Gage Timothy B
University at Albany-SUNY, Albany, New York 12222, USA.
Am J Hum Biol. 2002 Nov-Dec;14(6):728-34. doi: 10.1002/ajhb.10089.
Researchers have traditionally employed Gaussian distributions to model quantitative biological traits. Recently, mixtures of Gaussian distributions have begun to be used as well. However, there are many alternatives to the Gaussian distribution. From a theoretical perspective, the lognormal distribution is as applicable as the Gaussian (both are justified on the basis of the Central Limit Theorem). Here, the utility of mixtures of Gaussians and lognormals for describing birthweight and gestational age distributions are compared. This is carried out within the context of the hybrid-lognormal distribution, in which the Gaussian and lognormal are special cases. The data consists of African American births (1985-1988) and European American births (1988) in the state of New York. The results suggest that of the conventional distributions, a mixture of two Gaussians generally provides the best fit to birthweight and gestational age. However, in the case of birthweight a two-component hybrid-lognormal fits better than any of the simpler models. This may be due to a feature of the hybrid-lognormal distribution that can be interpreted as maternal constraints on fetal development.

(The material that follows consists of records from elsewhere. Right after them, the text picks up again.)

-- ==== Sys2Proof/Certificates/Slice0/Obligations.lean ====
section
/-! DEFINITION. The statements for the provers. Each docstring names the rules it rests on; a clause that rests on the
model's own choice names its log entry. -/

open Sys2Proof Sys2Proof.Machine

/-! ### Steps -/

/-- A step takes the command at the front of the queue, with the queue's rest. -/
def Obligations.StepTakesFrontCommand : Prop :=
  ∀ (s : State) (i : Instr) (rest : List Instr), s.pending = i :: rest → step s = exec i (s.setPending rest)

/-- With no command waiting a step is one tick of 1 ms: the model's choice (log 2). The blink clock, 250 ms a half
(R168), turns at the tick that ends its half and counts at every other; the console link timer (R153) counts, and the
link is DOWN after the tick that ends it. In every tick each running timer of the relay counts down by 1 ms, each RUNNING
pizzicato entry with them, and each age, each SERVING generator's counter (R72) and the silence of the return line up by
1; what is due after that, and nothing else, is then taken, and free transmitters choose. A tick with nothing due does
nothing more. -/
def Obligations.IdleStepTicksClocks : Prop :=
  ∀ s : State, s.pending = [] → ∃ t, step s = .next t ∧ t.pending = [] ∧
    (s.status.blinkLeft ≤ 1 → t.status.blinkOn = !s.status.blinkOn ∧ t.status.blinkLeft = 250) ∧
    (2 ≤ s.status.blinkLeft → t.status.blinkOn = s.status.blinkOn ∧ t.status.blinkLeft = s.status.blinkLeft - 1) ∧
    (∀ n, s.port.timer = some (n + 2) → t.port.timer = some (n + 1) ∧ t.port.link = s.port.link) ∧
    (s.port.timer = some 1 → t.port.timer = none ∧ t.port.link = .down) ∧
    (s.port.timer = none → t.port.timer = none ∧ t.port.link = s.port.link) ∧
    ∃ c, Counted s c ∧ t = transmitAll (c.ownEvents.foldl takeDue c) ∧ (∀ i, c.isDue i = true ↔ s.dueNext i) ∧
      (∀ i, s.dueNext i → i ∈ c.ownEvents) ∧ ((∀ i, ¬s.dueNext i) → QuietlySame c t)

/-- No command stops the relay: the spec names no event that does (95). Its effect is on everything but the queue of
commands. -/
def Obligations.EveryCommandCompletes : Prop :=
  ∀ (i : Instr) (s : State), ∃ t, exec i s = .next t ∧ t.pending = s.pending

/-! ### Invariants -/

/-- R152, R157, R158, R159: link states, runs, timers and queues stay sound at every step. -/
def Obligations.LinksStaySound : Prop := ∀ s t : State, LinksSound s → step s = .next t → LinksSound t

/-- R50, R58, R111, R147: the bounded lists stay within their capacities at every step, and the waiting set (R80) in the
canonical form of a table, the model's choice (log 31). -/
def Obligations.ListsStayBounded : Prop := ∀ s t : State, ListsBounded s → step s = .next t → ListsBounded t

/-- R3, R18, R19, R26, R74, R89, R108, R109, R123, R135, R168: every table record stays in its ranges at every step. -/
def Obligations.RecordsStayInRange : Prop := ∀ s t : State, RecordsInRange s → step s = .next t → RecordsInRange t

/-- R2: held images, lockouts and candidates stay sound at every step. -/
def Obligations.RowsStaySound : Prop := ∀ s t : State, RowsSound s → step s = .next t → RowsSound t

/-- R39, R50, R59, R61, R63, R88, R93, R104, R111: at every step, outside PLAY the active stop lists and the pizzicato list
are empty, every player and every route entry is IDLE and every mask demand is 0, outside TUNE the tuning hold set is empty,
and in every mode the active lists hold drawn stops with mapping of their rows, none twice (R41, R42). Claims, demands,
generators and guards are no part of it: ModeSetChangesMode states what a leaving takes away of them. -/
def Obligations.PlayStateRestsOutsidePlay : Prop :=
  ∀ s t : State, QuietOutsidePlay s → step s = .next t → QuietOutsidePlay t

/-- The state after reset satisfies the invariants. -/
def Obligations.ResetStateIsSound : Prop :=
  LinksSound State.reset ∧ ListsBounded State.reset ∧ RecordsInRange State.reset ∧ RowsSound State.reset ∧
    QuietOutsidePlay State.reset

/-! ### Frames and records -/

/-- R159, R170 to R173: frames survive their line. A console frame, sent and received, is the command it was, for every
command that a console frame spells. A CHSTATUS frame is the command it was, whatever its ignored bits. A frame of a type
and length that a relay sends upward is taken by the relay above, with either value of its attention flag: an IDLE frame
as such, any other byte for byte. -/
def Obligations.FramesRoundTrip : Prop :=
  (∀ (i : Instr) (bytes : Bytes), i.wellFormed = true → consoleFrame i = some bytes → receiveConsole bytes = i) ∧
  (∀ (c : Fin 4) (lines : Byte) (boards : BitVec 16),
    receiveChamber c (frameBytes 0x31#8 (lines :: imageBytes 2 boards.toNat)) =
      .chstatus c (lines.getLsbD 0) (lines.getLsbD 1) boards) ∧
  ∀ (code : Byte) (payload : Bytes) (attention : Bool), code.toNat < 128 → payload.length ≤ 255 →
    upstreamLengthOk code.toNat payload.length = true →
    receiveBelow (LineFrame.wire ⟨.own code payload, attention⟩) =
      if code = 0x05#8 then .extIdle else .extUpstreamFrame (LineFrame.wire ⟨.own code payload, attention⟩)

/-- R17 to R19, R88, R89, R107, R108, R123, R174, R175: a RANK record, the written fields of a ROUTE entry and of a CURVE
record, and a SEQMEM record are read from exactly the bytes they are sent as, when they are in their ranges. R24, R26: a
STOP record is read from the bytes it is sent as, whatever the ignored bytes of its absent fields. R3, R74, R135, R168: so
are a TREMULANT, SCAN, CHAMBER and LAMP record; R109: and a SEQDIR record, whatever its ignored bytes. R175: the reader of
each record answers a bad one with the number of its first bad field: a value at any place outside its range, an enumeration
byte beyond its values, a list too long, bytes that run out in the field, or bytes that remain after the last. -/
def Obligations.TableRecordsRoundTrip : Prop :=
  (∀ (x : RankRecord) (bytes : Bytes), readRank bytes = .ok x ↔ x.fits ∧ bytes = rankBytes x) ∧
  (∀ (fill : Nat → Byte) (x : StopRecord), x.fits → readStop (stopBytes fill x) = .ok x) ∧
  (∀ (x : RouteFields) (bytes : Bytes), readRoute bytes = .ok x ↔ x.fits ∧ bytes = routeFieldBytes x) ∧
  (∀ (x : CurveRecord) (bytes : Bytes), readCurve bytes = .ok x ↔ x.fits ∧ bytes = curveFieldBytes x) ∧
  (∀ (x : StepRecord) (bytes : Bytes), readStep bytes = .ok x ↔ x.fits ∧ bytes = stepBytes x) ∧
  (∀ (x : TremulantRecord) (bytes : Bytes), readTremulant bytes = .ok x ↔ x.fits ∧ bytes = tremulantBytes x) ∧
  (∀ (fill : Nat → Byte) (x : SeqEntry), x.fits → readSeqEntry (seqEntryBytes fill x) = .ok x) ∧
  (∀ (x : KeySetting) (bytes : Bytes), readKeySetting bytes = .ok x ↔
    x.fits ∧ bytes = [byteOf x.keyCount, byteOf x.confirm]) ∧
  (∀ (n : Nat) (bytes : Bytes), readConfirm bytes = .ok n ↔ (1 ≤ n ∧ n ≤ 3) ∧ bytes = [byteOf n]) ∧
  (∀ (x : Nat × Nat) (bytes : Bytes), readChamber bytes = .ok x ↔
    ((1 ≤ x.1 ∧ x.1 ≤ 60) ∧ 50 ≤ x.2 ∧ x.2 ≤ 2000) ∧ bytes = byteOf x.1 :: wordBytes x.2) ∧
  (∀ (x : LampRecord) (bytes : Bytes), readLamp bytes = .ok x ↔ x.item.known ∧ bytes = lampBytes x) ∧
  (∀ x : RankRecord, x.sendable →
    ReadsInOrder readRank x (rankBytes x) [1, 1, 2, 1, 1, 1, 1, 2, 2, 2] x.tests [(0, 1, 3)]) ∧
  (∀ (fill : Nat → Byte) (x : StopRecord), x.sendable →
    ReadsInOrder readStop x (stopBytes fill x) [1, 1, 1, 1, 1, 1, 2, 3, 1, 1] x.tests
      [(0, 1, 6), (4, 5, 2), (5, 6, 2), (6, 7, 2), (8, 8, 2)]) ∧
  (∀ x : RouteFields, x.sendable →
    ReadsInOrder readRoute x (routeFieldBytes x)
      [1, 1, 1, 1, 1, 1, 1, 1, 1 + x.sequences.length, 1, 1, 1, 1, 1, 2] x.tests
      [(0, 1, 6), (1, 2, 3), (2, 3, 2), (3, 4, 2), (4, 5, 2), (11 + x.sequences.length, 12, 2)]) ∧
  (∀ x : TremulantRecord, x.sendable → ReadsInOrder readTremulant x (tremulantBytes x) [1, 2, 2, 2] x.tests []) ∧
  (∀ x : CurveRecord, x.sendable →
    ReadsInOrder readCurve x (curveFieldBytes x) [1, 1, 1, 2, 2, 1 + 4 * x.curve.length] x.tests []) ∧
  (∀ (fill : Nat → Byte) (x : SeqEntry), (∀ n, x.first = some n → n < 65536) →
    ReadsInOrder readSeqEntry x (seqEntryBytes fill x) [3, 1] [x.first.all (fun n => decide (n ≤ 1023)), true]
      [(0, 1, 2), (3, 2, 2)]) ∧
  (∀ x : StepRecord, x.sendable →
    ReadsInOrder readStep x (stepBytes x) [1, 2, 1 + 3 * x.actions.length] x.tests
      ((0, 1, 2) :: (List.range x.actions.length).map (fun i => (4 + 3 * i, 3, 3)))) ∧
  (∀ x : KeySetting, x.keyCount < 256 → x.confirm < 256 →
    ReadsInOrder readKeySetting x [byteOf x.keyCount, byteOf x.confirm] [1, 1]
      [decide (x.keyCount ≤ 64), decide (1 ≤ x.confirm ∧ x.confirm ≤ 3)] []) ∧
  (∀ n : Nat, n < 256 → ReadsInOrder readConfirm n [byteOf n] [1] [decide (1 ≤ n ∧ n ≤ 3)] []) ∧
  (∀ x : Nat × Nat, x.1 < 256 → x.2 < 65536 →
    ReadsInOrder readChamber x (byteOf x.1 :: wordBytes x.2) [1, 2]
      [decide (1 ≤ x.1 ∧ x.1 ≤ 60), decide (50 ≤ x.2 ∧ x.2 ≤ 2000)] []) ∧
  ∀ x : LampRecord, x.item.known →
    ReadsInOrder readLamp x (lampBytes x) [1, 2, 1] [true, true, true] [(0, 1, 4), (3, 3, 2)] ∧
    ∀ (mode group no : Byte) (rest : Bytes), mode.toNat < 4 → itemAt group.toNat no.toNat = none →
      readLamp (mode :: group :: no :: rest) = .error 2

/-! ### Mapping, claims, generators -/

/-- R34 to R37: the target of a note n under a rank of kind PIPE or STRUCK. In the compass it is point B + (n - L) of the
rank's chamber, whatever the breaks and the borrow rank. Below, with a borrow rank, it comes from that rank alone: its point
when the note lies in its compass, and silent otherwise or when its kind is NONE, whatever the breaks; a rank that borrows
from itself is silent there. Below, with no borrow rank, and above, with any: SILENT is silent; a FOLD reaches m by 12s, the
first value at or above L or at or below H, which is a point when it lies in the compass and silent otherwise; a rank of 12
notes or more always gives a point. -/
def Obligations.MappingFoldsOrSilences : Prop :=
  ∀ (r : RankRecord) (n : Int), r.kind ≠ .none → 1 ≤ r.noteCount →
    (∀ borrow low high, r.lowest ≤ n → n ≤ r.lowest + r.noteCount - 1 →
      noteTarget r borrow low high n = some ⟨r.chamber, ((r.base : Int) + (n - r.lowest)).toNat⟩) ∧
    (n < r.lowest → ∀ (b : RankRecord) (low high : Break),
      noteTarget r (some b) low high n =
        (if b.kind ≠ .none ∧ b.lowest ≤ n ∧ n ≤ b.lowest + b.noteCount - 1 then
          some ⟨b.chamber, ((b.base : Int) + (n - b.lowest)).toNat⟩
         else none) ∧
      noteTarget r (some r) low high n = none) ∧
    (n < r.lowest → ∀ high,
      noteTarget r none .silent high n = none ∧
      ∃ m k : Int, 0 < k ∧ m = n + 12 * k ∧ r.lowest ≤ m ∧ m - 12 < r.lowest ∧
        noteTarget r none .fold high n =
          (if m ≤ r.lowest + r.noteCount - 1 then
            some ⟨r.chamber, ((r.base : Int) + (m - r.lowest)).toNat⟩
           else none) ∧
        (12 ≤ r.noteCount → noteTarget r none .fold high n ≠ none)) ∧
    (r.lowest + r.noteCount - 1 < n → ∀ borrow low,
      noteTarget r borrow low .silent n = none ∧
      ∃ m k : Int, 0 < k ∧ m = n - 12 * k ∧ m ≤ r.lowest + r.noteCount - 1 ∧
        r.lowest + r.noteCount - 1 < m + 12 ∧
        noteTarget r borrow low .fold n =
          (if r.lowest ≤ m then some ⟨r.chamber, ((r.base : Int) + (m - r.lowest)).toNat⟩ else none) ∧
        (12 ≤ r.noteCount → noteTarget r borrow low .fold n ≠ none))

传统上,研究人员采用高斯分布对定量生物学特征进行建模。近来,高斯分布的混合模型也开始得到应用。然而,高斯分布存在许多替代方案。从理论角度来看,对数正态分布与高斯分布同样适用(二者均基于中心极限定理得到论证)。在此,我们比较了高斯混合模型和对数正态混合模型在描述出生体重和孕周分布方面的效用。这是在混合对数正态分布的背景下进行的,其中高斯分布和对数正态分布均为特殊情况。数据包括纽约州非裔美国人的出生情况(1985 - 1988年)以及欧裔美国人的出生情况(1988年)。结果表明,在传统分布中,两个高斯分布的混合模型通常对出生体重和孕周的拟合效果最佳。然而,就出生体重而言,双组分混合对数正态模型的拟合效果优于任何更简单的模型。这可能是由于混合对数正态分布的一个特征,该特征可解释为母亲对胎儿发育的限制。